Let’s dig in, one trend at a time, and see what the forecast really holds.
The Growing Pains: Cloud Dissatisfaction Emerges
Here’s the first shockwave: by 2028, Gartner predicts that a full 25% of organizations will be genuinely dissatisfied with their cloud experience. If you’re squinting at your budget spreadsheet and muttering “ugh, not again,” you’re not alone. Discontent arises not from some cosmic disappointment, but from real, measurable misalignments: unclear expectations at kickoff, lack of tailored cloud migration plans, and (oh yes) costs spiraling out like fractals.
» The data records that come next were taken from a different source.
/-- R111, R112, R115: an UNSHELVE by the holder, the owner's station or a key supervisor ends the shelf; every ACTIVE entry of
the tag is decided again, UNACKED at its configured priority and stage 0. An UNBYPASS by one of them frees the bypass and
changes no alarm entry. R118: every UP station is sent NOTICE OVERRIDE, ended and removed, with 0 seconds remaining. -/
def Obligations.OverrideIsLifted : Prop :=
  (∀ (s : State) (h : Hdr) (tag op n : Nat) (o : Override) (r : TagRec), Taken s h → tag ≤ 4095 →
      s.tagRec? tag = some r → s.logonAt h.station = some op → s.override? .shelve tag = some (n, o) →
      s.mayEnd o op h.station r.area = true →
      ∃ t, exec (.unshelve h tag 0) s = .next t ∧ t.overrides.look n = none ∧
        (∀ j, j ≠ n → t.overrides.look j = s.overrides.look j) ∧
        (∀ j e, j < 512 → s.entry? j = some e → e.tag = some tag → e.active = true →
          ∃ e', t.entry? j = some e' ∧ e'.ack = none ∧ e'.cur = e.cfg ∧ e'.stage = 0 ∧ e'.disp ≠ .shelved ∧
            e'.active = true) ∧
        (∀ j e, j < 512 → s.entry? j = some e → e.tag ≠ some tag → t.entry? j = some e) ∧
        (∀ st, 1 ≤ st → st ≤ 16 → (arrived s h).isUp st = true → s.outTo st
          (.notice (.override .endedRemoved .shelve tag (s.badgeOf o.holder) o.station 0 o.reason)) ∈ t.sent) ∧
        Answered t h (ans .done (s.shelvedActive tag).length) ∧
        Touches (([.overrides, .said .answer] : List Part) ++ alarmParts ++ endParts) (arrived s h) t) ∧
  (∀ (s : State) (h : Hdr) (tag op n : Nat) (o : Override) (r : TagRec), Taken s h → tag ≤ 4095 →
      s.tagRec? tag = some r → s.logonAt h.station = some op → s.override? .bypass tag = some (n, o) →
      s.mayEnd o op h.station r.area = true →
      ∃ t, exec (.unbypass h tag 0) s = .next t ∧ t.overrides.look n = none ∧
        (∀ j, j ≠ n → t.overrides.look j = s.overrides.look j) ∧
        (∀ st, 1 ≤ st → st ≤ 16 → (arrived s h).isUp st = true → s.outTo st
          (.notice (.override .endedRemoved .bypass tag (s.badgeOf o.holder) o.station 0 o.reason)) ∈ t.sent) ∧
        Answered t h (ans .done) ∧
        Touches [.overrides, .handover, .recs, .attnStacks, .shown, .unitAlarm, .said .attention, .said .notice,
          .said .answer] (arrived s h) t)

/-- R116, R112: an override entry that has come to its expiry is freed and every UP station is told. The expiry of a shelf
decides every ACTIVE entry of the tag again, UNACKED at its configured priority and stage 0 and no more SHELVED, and no
ordinary entry of another tag; the expiry of a bypass changes no alarm entry. -/
def Obligations.OverrideExpires : Prop :=
  ∀ (s : State) (n : Nat) (o : Override), s.running = true → s.overrides.look n = some o → o.expiry ≤ s.now →
    ∃ t, exec (.overrideExpiry n) s = .next t ∧ t.overrides.look n = none ∧
      (∀ j, j ≠ n → t.overrides.look j = s.overrides.look j) ∧
      (∀ st, 1 ≤ st → st ≤ 16 → s.isUp st = true →
        s.outTo st (.notice (.override .endedExpired o.kind o.tag (s.badgeOf o.holder) o.station 0 o.reason))
          ∈ t.sent) ∧
      (o.kind = .shelve →
        (∀ j e, j < 512 → s.entry? j = some e → e.tag = some o.tag → e.active = true →
          ∃ e', t.entry? j = some e' ∧ e'.ack = none ∧ e'.cur = e.cfg ∧ e'.stage = 0 ∧ e'.disp ≠ .shelved ∧
            e'.active = true) ∧
        (∀ j e, j < 512 → s.entry? j = some e → e.tag ≠ some o.tag → t.entry? j = some e)) ∧
      (o.kind = .bypass → Touches [.overrides, .handover, .recs, .attnStacks, .shown, .unitAlarm, .said .attention,
        .said .notice] s.fresh t) ∧
      Touches (([.overrides] : List Part) ++ alarmParts ++ endParts) s.fresh t

/-! ### The Command Gate -/

/-- R122, R127, R128, R141: a COMMAND that passes every check and does not wait for a countersignature takes the ticket the
counter names, is FORWARDED with its reply deadline, and FORWARD is sent. A class-4 COMMAND without the key waits for a
countersignature until the end of its window; every UP station whose operator, another than the originator, holds level 3
in the area is asked; nothing is forwarded. -/
def Obligations.CommandIsForwardedOrWaits : Prop :=
  (∀ (s : State) (h : Hdr) (tag code op : Nat) (act : Action) (value : BitVec 32) (r : TagRec), Taken s h →
      tag ≤ 4095 → s.tagRec? tag = some r → Action.ofCode code = some act → s.logonAt h.station = some op → r.cls ≠ 0 →
      classLevel r.cls ≤ s.levelOf op r.area →
      s.isOwnerStation h.station r.area = true ∨ s.keySupervisor op h.station = true →
      s.plant.link ≠ .lost → s.plant.link ≠ .start → s.isQuiescing r.area = false →
      (∀ p ∈ s.gate.transit, p.2.tag ≠ tag) → s.blocker? r = none → s.gate.transit.length < 32 →
      s.gate.transit.look s.gate.ticket = none → r.cls ≠ 4 ∨ s.keySupervisor op h.station = true →
      ∃ t, exec (.command h tag code value 0) s = .next t ∧
        t.gate.transit.look s.gate.ticket = some ⟨tag, r.area, act, value, op, h.station, none,
          s.keySupervisor op h.station, .forwarded, s.now, s.time.mill, s.now + 10 * r.base, 0, none, none⟩ ∧
        (∀ k, k ≠ s.gate.ticket → t.gate.transit.look k = s.gate.transit.look k) ∧
        .plant (.forward s.gate.ticket tag act value (s.badgeOf op) 0 (s.keySupervisor op h.station) false) ∈ t.sent ∧
        Answered t h (ans .pending s.gate.ticket) ∧
        Touches (([.transit, .ticket, .handover, .said .forward, .said .answer] : List Part) ++ endParts)
          (arrived s h) t) ∧
  (∀ (s : State) (h : Hdr) (tag code op : Nat) (act : Action) (value : BitVec 32) (r : TagRec), Taken s h →
      tag ≤ 4095 → s.tagRec? tag = some r → Action.ofCode code = some act → s.logonAt h.station = some op → r.cls = 4 →
      3 ≤ s.levelOf op r.area → s.isOwnerStation h.station r.area = true → s.keySupervisor op h.station = false →
      s.plant.link ≠ .lost → s.plant.link ≠ .start → s.isQuiescing r.area = false →
      (∀ p ∈ s.gate.transit, p.2.tag ≠ tag) → s.blocker? r = none → s.gate.transit.length < 32 →
      s.gate.transit.look s.gate.ticket = none →
      ∃ t, exec (.command h tag code value 0) s = .next t ∧
        t.gate.transit.look s.gate.ticket = some ⟨tag, r.area, act, value, op, h.station, none, false, .awaiting, s.now,
          s.time.mill, s.now + 100 * (s.areaRec r.area).window, 0, none, none⟩ ∧
        (∀ k, k ≠ s.gate.ticket → t.gate.transit.look k = s.gate.transit.look k) ∧
        (∀ st o, 1 ≤ st → st ≤ 16 → (arrived s h).isUp st = true → s.logonAt st = some o → o ≠ op →
          3 ≤ s.levelOf o r.area →
          s.outTo st (.countersignRequest s.gate.ticket tag r.area act value (s.badgeOf op) h.station
            (1000 * (s.areaRec r.area).window)) ∈ t.sent) ∧
        Answered t h (ans .pending s.gate.ticket) ∧
        Touches (([.transit, .ticket, .handover, .said .countersign, .said .answer] : List Part) ++ endParts)
          (arrived s h) t)

/-- R121: an entry takes a ticket that names no other entry: the counter's value, or where that is in use the next value
that is not; the counter then comes to rest on a value that names no entry. -/
def Obligations.TicketsAreNeverShared : Prop :=
  ∀ (s t : State) (h : Hdr) (tag code rsv k : Nat) (value : BitVec 32), Taken s h → s.WithinCapacity →
    exec (.command h tag code value rsv) s = .next t → Answered t h (ans .pending k) →
    s.gate.transit.look k = none ∧ (t.gate.transit.look k).isSome = true ∧
      (s.gate.transit.look s.gate.ticket = none → k = s.gate.ticket) ∧
      (∃ j, k = nextTicket^[j] s.gate.ticket ∧
        ∀ i, i < j → (s.gate.transit.look (nextTicket^[i] s.gate.ticket)).isSome = true) ∧
      (∃ j, t.gate.ticket = nextTicket^[j + 1] k ∧ t.gate.transit.look t.gate.ticket = none ∧
        ∀ i, i < j → (t.gate.transit.look (nextTicket^[i + 1] k)).isSome = true)

/-- R144: an AGREE by an eligible signer, every originator condition holding, records the countersigner and forwards the
entry with both badges. R149: every UP or LOST station of an operator with level 3 in the area, but for the originating and
the signing one, is sent NOTICE COUNTERSIGN CLOSED, and no other station is. -/
def Obligations.AgreementForwards : Prop :=
  ∀ (s : State) (h : Hdr) (k tag op : Nat) (x : Transit), Taken s h → 1 ≤ k → k ≤ 65535 → tag ≤ 4095 →
    s.logonAt h.station = some op → s.gate.transit.look k = some x → x.tag = tag → x.state = .awaiting →
    op ≠ x.origOp → h.station ≠ x.origStation → 3 ≤ s.levelOf op x.area →
    s.logonAt x.origStation = some x.origOp → 3 ≤ s.levelOf x.origOp x.area →
    s.ownerOf x.area = some (x.origOp, x.origStation) → s.plant.link ≠ .lost → s.plant.link ≠ .start →
    s.isQuiescing x.area = false → (∀ r, s.tagRec? tag = some r → s.blocker? r = none) →
    ∃ t, exec (.countersignAgree h k tag 0) s = .next t ∧
      t.gate.transit.look k = some { x with
        signer := some (op, h.station), state := .forwarded, deadline := s.now + s.baseTime tag } ∧
      (∀ j, j ≠ k → t.gate.transit.look j = s.gate.transit.look j) ∧
      .plant (.forward k tag x.action x.value (s.badgeOf x.origOp) (s.badgeOf op) x.key false) ∈ t.sent ∧
      (∀ st, 1 ≤ st → st ≤ 16 → (s.outTo st (.notice (.countersignClosed k tag .forwarded)) ∈ t.sent ↔
        st ≠ x.origStation ∧ st ≠ h.station ∧ (arrived s h).link st ≠ .absent ∧
          ∃ o, s.logonAt st = some o ∧ 3 ≤ s.levelOf o x.area)) ∧
      Answered t h (ans .done k) ∧
      Touches [.transit, .recs, .attnStacks, .shown, .unitAlarm, .said .attention, .said .notice, .said .forward,
        .said .answer] (arrived s h) t

/-- R134, R137, R143, R144, R146, R147: a waiting entry ends by DECLINE, by WITHDRAW, by the expiry of its window, or by an
AGREE whose re-check of the originator fails: it is freed, nothing is forwarded, and the originating station (for the
failed re-check the signing station too) is sent RESULT with the outcome and its detail. R149: every UP or LOST station of an
operator with level 3 in the area, but for the originating station and the one whose COUNTERSIGN it was, is sent NOTICE
COUNTERSIGN CLOSED with the outcome, and no other station is. -/
def Obligations.WaitingCommandEnds : Prop :=
  ∀ (s : State) (k : Nat) (x : Transit), s.gate.transit.look k = some x → x.state = .awaiting → x.signer = none →
    let ended (u t : State) (outcome : ResultOutcome) (detail st : Nat) : Prop :=
      t.gate.transit.look k = none ∧ (∀ j, j ≠ k → t.gate.transit.look j = s.gate.transit.look j) ∧
        (u.link st ≠ .absent → s.outTo st (.result k x.tag x.action outcome detail s.time.mill) ∈ t.sent)
    let told (u t : State) (outcome : ClosedOutcome) (signer : Option Nat) : Prop :=
      ∀ st, 1 ≤ st → st ≤ 16 → (s.outTo st (.notice (.countersignClosed k x.tag outcome)) ∈ t.sent ↔
        st ≠ x.origStation ∧ signer ≠ some st ∧ u.link st ≠ .absent ∧
          ∃ o, s.logonAt st = some o ∧ 3 ≤ s.levelOf o x.area)
    (∀ h op, Taken s h → 1 ≤ k → k ≤ 65535 → x.tag ≤ 4095 → s.logonAt h.station = some op → op ≠ x.origOp →
      h.station ≠ x.origStation → 3 ≤ s.levelOf op x.area →
      ∃ t, exec (.countersignDecline h k x.tag 0) s = .next t ∧
        ended (arrived s h) t .declined op x.origStation ∧ told (arrived s h) t .declined (some h.station) ∧
        Answered t h (ans .done k) ∧
        Touches (([.transit, .handover, .said .result, .said .answer] : List Part) ++ endParts) (arrived s h) t) ∧
    (∀ h op c, Taken s h → 1 ≤ k → k ≤ 65535 → x.tag ≤ 4095 → s.logonAt h.station = some op → op ≠ x.origOp →
      h.station ≠ x.origStation → 3 ≤ s.levelOf op x.area → s.recheck x = some c →
      ∃ t, exec (.countersignAgree h k x.tag 0) s = .next t ∧
        ended (arrived s h) t .refused c.number x.origStation ∧ told (arrived s h) t .refused (some h.station) ∧
        s.outTo h.station (.result k x.tag x.action .refused c.number s.time.mill) ∈ t.sent ∧
        Answered t h (ans .done k) ∧
        Touches (([.transit, .handover, .said .result, .said .answer] : List Part) ++ endParts) (arrived s h) t) ∧
    (∀ h, Taken s h → 1 ≤ k → k ≤ 65535 → h.station = x.origStation → s.logonAt h.station = some x.origOp →
      ∃ t, exec (.withdraw h k 0) s = .next t ∧
        ended (arrived s h) t .withdrawn WithdrawReason.withdraw.number x.origStation ∧
        told (arrived s h) t .withdrawn none ∧ Answered t h (ans .done k) ∧
        Touches (([.transit, .handover, .said .result, .said .answer] : List Part) ++ endParts) (arrived s h) t) ∧
    (s.running = true → x.deadline ≤ s.now →
      ∃ t, exec (.countersignWindowExpiry k) s = .next t ∧ ended s t .lapsed 0 x.origStation ∧ told s t .lapsed none ∧
        Touches (([.transit, .handover, .said .result] : List Part) ++ endParts) s.fresh t)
I recall a project from 2022—client unnamed, but let’s just say their CTO had the steely glare of a chess grandmaster. They’d been promised nirvana; what they got was more like an overcooked casserole. The turning point? When they realized half their workloads were idling in hyperscale purgatory, racking up charges. Frustration gave way to a sort of grim amusement. The lesson: if you’re going to migrate, migrate with your eyes wide open and your governance toolkit in hand.
It sounds so simple, doesn’t it? But as the proverb goes: “The cloud giveth, and the cloud taketh away.” And if you’re thinking, “Is this just a phase?”—well, I had to stop and ask myself the same thing. History suggests the organizations that thrive are those that communicate the limits and benefits of the cloud clearly, monitor costs religiously (maybe even obsessively), and iterate their strategies without ego.
AI/ML: The Catalyst, Not the Panacea
Artificial intelligence and machine learning—those twin titans—are fueling a renaissance in cloud adoption. It’s not all magic, of course; there’s the palpable grind of GPU clusters and the hiss of hyperspectral data pipelines. Gartner reports that by 2025, the most significant uptick in cloud spend will be driven by AI workloads, especially generative AI (GenAI) models that require compute power on a scale that’d make even Alan Turing raise an eyebrow.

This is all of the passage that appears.